Lastly, there are a few very specific cases when a particular level can be fully shadowed. That is, for shadows to be the most useful at level i, it must be assumed that nothing above level i is shadowed. This also means that storing shadows for all previous levels is wasteful, since nothing is shadowed. At lower levels, shadows are less useful, since the bucket list incurs the overhead of unnecessary storage of shadows at higher levels. Moreover, the argument is based on an assumption that all the network traffic follows a specific, unlikely pattern: it updates a certain number of same ledger entries continuously.
The ledger protocol number will be increased, to version 12. This is a breaking change. The bucket list will produce buckets differing from buckets of previous protocols. This difference will affect the bucket list hash, which is used for consensus.
Bucket semantics remain unchanged. The only difference is potentially more frequent
occurrences of LIVEENTRY
types of bucket entries across multiple buckets for the same ledger entry.
Under protocol 12, new style bucket merges will not consider shadows, so less bucket entries will be elided. In order to perform a new style merge, nodes will compare versions of the inputs. Specifically, a new style merge will be performed if the input snap is of ledger version 12 or higher. This implies that nodes will keep performing old style merges with shadows until input snaps are of the right version.
To avoid delays while adding the new data to the bucket list, old buckets are merged in the background as early as possible. Some of those merges are completed long before they are needed. After the protocol 12 upgrade, all existing in-progress or completed (but not yet needed) merges will remain relevant. The implementation will use these merges at appropriate ledgers, then, depending on the input versions for each level, will start old style or new style merges. Eventually, all bucket list levels will be performing new style merges. Because new style merges are started gradually, letting merges of older versions finish, nodes may upgrade at any ledger without delays.

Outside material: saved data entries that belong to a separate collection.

/-- For every instruction and state: it raises Segment-Stack iff it comes to adjust sp and the adjusted sp is below
data_end or not below data_size; then the fault is recorded at ia, sp keeps the adjusted value, no data word is
written and nothing else changes. That no data word is written is the spec's decision D10 (log 9); that a POP
with a bad destination never comes to adjust sp is D11 (log 10, U12). [derived: 60_exceptions.md section 1
(Segment-Stack); 40_cycle_and_operands.md section 5; 92_eei_decisions.md D10, D11; 93_implementation_defined.md
U12] -/
def Obligations.SegmentStackFiresOutsideWindow : Prop :=
  ∀ (i : Instr) (s : State), s.faultKind ≠ some .segmentStack →
    ((∃ t, exec i s = .next t ∧ t.faultKind = some .segmentStack) ↔
      ∃ sp', adjustedSp i s = some sp' ∧ (sp' < s.dataEnd ∨ s.dataSize ≤ sp')) ∧
    (∀ sp', adjustedSp i s = some sp' → (sp' < s.dataEnd ∨ s.dataSize ≤ sp') →
      exec i s = .next ((s.setSp sp').raised .segmentStack s.ia))

/-- For every instruction and Running state: if exec answers a Faulted state, its kind is one the matrix lists for
that form. [derived: 60_exceptions.md section 9] -/
def Obligations.OnlyListedFaultsAreRaised : Prop :=
  ∀ (i : Instr) (s t : State), s.run = .running → exec i s = .next t → t.run = .faulted →
    ∃ k, k ∈ canRaise i ∧ t.faultKind = some k

/-- From every Running state, a step that ends in Faulted leaves registers, cc, data, text and sizes as before; pc
is ia + 1, or unchanged for the fetch check; sp is unchanged, or moved by one for Segment-Stack. Decisions of
the spec: a failed push writes nothing is D10 (log 9), pc in Faulted D30 (log 21), and in particular after a
BRANCH out of the text D14 (log 12, U5), sp after a POP that raises Segment-Data D11 (log 10, U12). [derived:
40_cycle_and_operands.md section 6, table of partial effects; 60_exceptions.md section 4; 92_eei_decisions.md
D10, D11, D14, D30; 93_implementation_defined.md U5, U12] -/
def Obligations.FaultingStepWritesNoRegisterOrData : Prop :=
  ∀ s t : State, s.run = .running → step s = .next t → t.run = .faulted →
    SameRegs s t ∧ t.cc = s.cc ∧ SameData s t ∧ SameLimits s t ∧
      (s.pc < s.textSize → t.pc = s.pc + 1#32) ∧ (s.textSize ≤ s.pc → t.pc = s.pc) ∧
      (t.faultKind ≠ some .segmentStack → t.sp = s.sp) ∧
      (t.faultKind = some .segmentStack → t.sp = s.sp - 1#32 ∨ t.sp = s.sp + 1#32)

/-- For every instruction that answers a next state, every register but its destination is as before, and without a
destination every register and cc are as before. [derived: 10_state.md sections 2 and 5] -/
def Obligations.OnlyLoadAddSubWriteRegistersAndCc : Prop :=
  ∀ (i : Instr) (s t : State), exec i s = .next t →
    (∀ r, destReg i ≠ some r → t.reg r = s.reg r) ∧ (destReg i = none → t.cc = s.cc)

/-- For every instruction that answers a next state, every data word but the one at its destination (STORE, POP) or
at the old sp (PUSH, CALL) is as before. [derived: 20_memory.md section 3, table of accesses;
92_eei_decisions.md D9] -/
def Obligations.OnlyStackAndStoresWriteData : Prop :=
  ∀ (i : Instr) (s t : State), exec i s = .next t →
    ∀ a, storedAddress i s ≠ some a → t.dataWord a = s.dataWord a

/-- For every other instruction that answers a next state, faulted or not, pc is the incremented pc the handler
started with. [derived: 10_state.md section 3] -/
def Obligations.OtherInstructionsFallThrough : Prop :=
  ∀ (i : Instr) (s t : State), exec i s = .next t → transfers i = false → t.pc = s.pc

/-- Whatever the state, a step that answers a next state leaves every text word and text_size, data_size and
data_end as before. [derived: 10_state.md sections 4 and 7; 95_test_vectors.md part 4, property 6] -/
def Obligations.StepKeepsTextAndSizes : Prop :=
  ∀ s t : State, step s = .next t → SameLimits s t

/-- Whatever the state, if cc is not Undefined then after a step that answers a next state it is not Undefined.
[derived: 10_state.md section 5] -/
def Obligations.CcNeverReturnsToUndefined : Prop :=
  ∀ s t : State, step s = .next t → s.cc ≠ .undefined → t.cc ≠ .undefined

/-- In the reset state every register is 0, pc is 0, cc is Undefined, sp is data_size - 1, RUN is Running and
FAULT_KIND is None (the last two are the spec's decision D17). Nothing is said of the model's own choices: the
sizes (log 3) and FAULT_ADDR (log 4). [derived: 10_state.md section 12; 92_eei_decisions.md D17] -/
def Obligations.ResetHoldsTheLoadValues : Prop :=
  (∀ r, State.reset.reg r = 0) ∧ State.reset.pc = 0 ∧ State.reset.cc = .undefined ∧
    State.reset.sp = State.reset.dataSize - 1#32 ∧ State.reset.run = .running ∧ State.reset.faultKind = none

/-- The reset state meets the invariant that every step keeps. [derived: 10_state.md sections 11 and 12] -/
def Obligations.ResetIsSound : Prop :=
  Sound State.reset

/-- A load within the capacities whose arrays have their stated sizes completes from every state, Unloaded, Halted
and Faulted too: registers, pc and cc are reset, sp is data_size - 1, sizes, text and data are the image's, RUN
is Running and FAULT_KIND None. The last two and reloading are the spec's decisions D17 and D19. [derived:
70_reset_and_hazards.md section 1; 92_eei_decisions.md D17, D19] -/
def Obligations.LoadInstallsTheImage : Prop :=
  ∀ (cap : Config.Capacity) (img : Image) (addr : Word) (s : State),
    img.textSize ≤ cap.textCap → img.dataSize ≤ cap.dataCap →
    img.text.length = img.textSize.toNat → img.data.length = img.dataSize.toNat →
    ∃ t, loadImage cap img addr s = .next t ∧ (∀ r, t.reg r = 0) ∧ t.pc = 0 ∧ t.cc = .undefined ∧
      t.textSize = img.textSize ∧ t.dataSize = img.dataSize ∧ t.dataEnd = img.dataEnd ∧ t.sp = img.dataSize - 1#32 ∧
      (∀ a, a < img.textSize → img.text[a.toNat]? = some (t.textWord a)) ∧
      (∀ a, a < img.dataSize → img.data[a.toNat]? = some (t.dataWord a)) ∧
      t.faultKind = none ∧ t.run = .running

/-- A load whose sizes exceed the capacities is refused as such; one within them whose text or data has another
number of words than stated is refused as such. Refusing is U9's treatment (log 14). [derived:
70_reset_and_hazards.md section 2; 93_implementation_defined.md U9] -/
def Obligations.LoadOutsideItsDutiesIsRefused : Prop :=
  ∀ (cap : Config.Capacity) (img : Image) (addr : Word) (s : State),
    (cap.textCap < img.textSize ∨ cap.dataCap < img.dataSize →
      loadImage cap img addr s = .refused .beyondCapacity) ∧
    (img.textSize ≤ cap.textCap → img.dataSize ≤ cap.dataCap →
      (img.text.length ≠ img.textSize.toNat ∨ img.data.length ≠ img.dataSize.toNat) →
      loadImage cap img addr s = .refused .imageLength)

/-- Whatever the image, if load answers a next state, that state meets the invariant that every step keeps.
[derived: 10_state.md sections 11 and 12; 70_reset_and_hazards.md section 1] -/
def Obligations.LoadedStateIsSound : Prop :=
  ∀ (cap : Config.Capacity) (img : Image) (addr : Word) (s t : State),
    loadImage cap img addr s = .next t → Sound t

/-- From every sound state, reachable or not, a step that answers a next state answers a sound one: both word arrays
stay in canonical form, sp stays where load put it or inside the stack window until a fault, and the fault
record holds a kind exactly when the machine is Faulted. [derived: 10_state.md section 11; 20_memory.md section
3] -/
def Obligations.StepKeepsSound : Prop :=
  ∀ s t : State, Sound s → step s = .next t → Sound t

Starting protocol 12, nodes will not publish inputs or outputs to new style merges. With shadows removed, inputs to bucket merges are completely reconstructible from the bucket list itself. Note, inputs to merges remain stable and derivable from the current bucket list until the future bucket is promoted into the bucket list. Due to this property, it is possible to re-start merges at any ledger between the initial merge trigger and the completed merge promotion.
The initial bucket list design did not have a comprehensive analysis of shadows, showing that it is not a general optimization, but rather an improvement to a very specific ledger traffic scenario.

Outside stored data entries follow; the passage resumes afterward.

/-- In the fault matrix Immediate-Value stands at the four literal forms and nowhere else. -/
theorem immediateValue_mem_canRaise_iff (i : Instr) : .immediateValue ∈ canRaise i ↔ illegalForm i = true := by
  cases i <;> simp [canRaise, illegalForm]

/-- Settles O15: each of the four handlers begins with the immediate check, and no other instruction lists the kind. -/
theorem literalFormsRaiseImmediateValue : Obligations.LiteralFormsRaiseImmediateValue := by
  refine ⟨fun r c v s => ⟨storeWord_immediate r v s, branchTo_immediate c v s, callTo_immediate c v s,
    popTo_immediate v s⟩, fun i s t hform hbefore hexec hafter => ?_⟩
  obtain hsame | ⟨k, hk, hkind⟩ := exec_faultKind hexec
  · exact hbefore (hsame.symm.trans hafter)
  · obtain rfl : k = .immediateValue := Option.some.inj (hkind.symm.trans hafter)
    exact Bool.eq_false_iff.1 hform ((immediateValue_mem_canRaise_iff i).1 hk)

end Sys2Proof.Proofs.ImmediateCheck

/-! The sign classifier (40_cycle_and_operands.md R133) by each of its readings, and cc after LOAD, ADD and SUB. -/

namespace Sys2Proof.Proofs.SignClassifier

open Sys2Proof.Machine Sys2Proof.Safety

/-! ## Bit 31 of a word -/

/-- Bit 31 is the sign of the two's-complement reading (00_scope.md R9). -/
theorem bit31_iff_toInt_neg (v : Word) : v.getLsbD 31 = true ↔ v.toInt < 0 := by
  have hmsb : v.msb = v.getLsbD 31 := v.msb_eq_getLsbD_last
  rw [← hmsb, BitVec.msb_eq_toInt, decide_eq_true_iff]

/-- A word with bit 31 clear, other than 0, reads as a positive integer. -/
theorem bit31_clear_iff_toInt_pos (v : Word) : v ≠ 0#32 ∧ v.getLsbD 31 = false ↔ 0 < v.toInt := by
  have hzero : v = 0#32 ↔ v.toInt = 0 := BitVec.toInt_inj.symm
  rw [← Bool.not_eq_true, bit31_iff_toInt_neg, Ne, hzero]
  omega

/-! ## The classifier, one equivalence for each code -/

/-- The three branches of the classifier; the word 0 has bit 31 clear. -/
theorem classify_cases (v : Word) :
    (v = 0#32 ∧ v.getLsbD 31 = false ∧ classify v = .zero) ∨
      (v ≠ 0#32 ∧ v.getLsbD 31 = false ∧ classify v = .positive) ∨
      (v ≠ 0#32 ∧ v.getLsbD 31 = true ∧ classify v = .negative) := by
  by_cases hzero : v = 0#32
  · subst hzero; decide
  · cases hbit : v.getLsbD 31 with
    | false => exact .inr (.inl ⟨hzero, rfl, (if_neg hzero).trans (if_pos hbit)⟩)
    | true => exact .inr (.inr ⟨hzero, rfl, (if_neg hzero).trans (if_neg (by simpa using hbit))⟩)

theorem classify_eq_zero_iff (v : Word) : classify v = .zero ↔ v = 0#32 := by
  obtain ⟨hzero, -, hc⟩ | ⟨hzero, -, hc⟩ | ⟨hzero, -, hc⟩ := classify_cases v
  · exact iff_of_true hc hzero
  · exact iff_of_false (by simp [hc]) hzero
  · exact iff_of_false (by simp [hc]) hzero

theorem classify_eq_positive_iff (v : Word) : classify v = .positive ↔ v ≠ 0#32 ∧ v.getLsbD 31 = false := by
  obtain ⟨hzero, hbit, hc⟩ | ⟨hzero, hbit, hc⟩ | ⟨hzero, hbit, hc⟩ := classify_cases v
  · exact iff_of_false (by simp [hc]) fun ⟨hne, _⟩ => hne hzero
  · exact iff_of_true hc ⟨hzero, hbit⟩
  · exact iff_of_false (by simp [hc]) fun ⟨_, hclear⟩ => Bool.noConfusion (hbit.symm.trans hclear)

theorem classify_eq_negative_iff (v : Word) : classify v = .negative ↔ v.getLsbD 31 = true := by
  obtain ⟨-, hbit, hc⟩ | ⟨-, hbit, hc⟩ | ⟨-, hbit, hc⟩ := classify_cases v <;>
    simp only [hc, hbit, reduceCtorEq, Bool.false_eq_true]

theorem classify_ne_undefined (v : Word) : classify v ≠ .undefined := by
  obtain ⟨-, -, hc⟩ | ⟨-, -, hc⟩ | ⟨-, -, hc⟩ := classify_cases v <;> simp [hc]

/-! ## The instructions that call it -/

/-- An instruction with a destination register that leaves the machine Running has written that register, and cc is
the class of what it wrote: the only other thing such an instruction can leave is a fault. -/
theorem exec_cc_of_destReg {i : Instr} {rd : RegId} {s t : State} (hd : destReg i = some rd)
    (h : exec i s = .next t) (hrun : t.run = .running) : t.cc = classify (t.reg rd) := by
  cases exec_leaves h with
  | register rd' v hd' =>
    obtain rfl : rd' = rd := Option.some.inj (hd'.symm.trans hd)
    simp
  | unchanged hnone | stored _ _ hnone | jumped _ hnone | pushed _ hnone | called _ hnone | popped _ _ hnone
  | returned _ hnone => cases hnone.symm.trans hd
  | halted | raised | raisedStack => cases hrun

/-- Settles O22: the classifier's equivalences, its signed reading through bit 31, and the handlers that call it. -/
theorem ccIsSignOfTheValueWritten : Obligations.CcIsSignOfTheValueWritten := by
  refine ⟨fun v s => ?_, fun i rd s t hd _ hexec hrun => exec_cc_of_destReg hd hexec hrun⟩
  have hpos := classify_eq_positive_iff v
  have hneg := classify_eq_negative_iff v
  exact ⟨classify_eq_zero_iff v, hpos, hneg, hpos.trans (bit31_clear_iff_toInt_pos v),
    hneg.trans (bit31_iff_toInt_neg v), classify_ne_undefined v⟩

end Sys2Proof.Proofs.SignClassifier

/-! NOP (45_nop_illop_halt.md R200), from the op field of the fetched word to the result of the step. -/

namespace Sys2Proof.Proofs.NopStep

open Sys2Proof.Machine

/-- A Running machine with pc inside text executes the fetched word's instruction, pc one more (R120). -/
theorem step_of_fetched {s : State} (hrun : s.run = .running) (hpc : s.pc < s.textSize) :
    step s = exec (decode (s.textWord s.pc)) (s.setPc (s.pc + 1#32)) := by
  rw [step_running hrun, cycle_eq, if_pos hpc]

Additionally, other known implementations of LSM trees suggest that per-level compaction is sufficient. For example, LevelDB gives an overview of its compactions:
https://github.com/google/leveldb/blob/master/doc/impl.md#compactions
This is a breaking change, even though there are no semantic changes to the bucket list. The updated merge mechanism can be regarded as an “implementation detail”. Because of that, older versions will not error when processing new buckets. However, they will produce a different ledger hash, preventing them from reaching consensus, and making progress.
The new versions of stellar-core will be able to process old and new buckets, and pick the appropriate merge technique based on the version number in the ledger header.
Test cases were included in the implementation.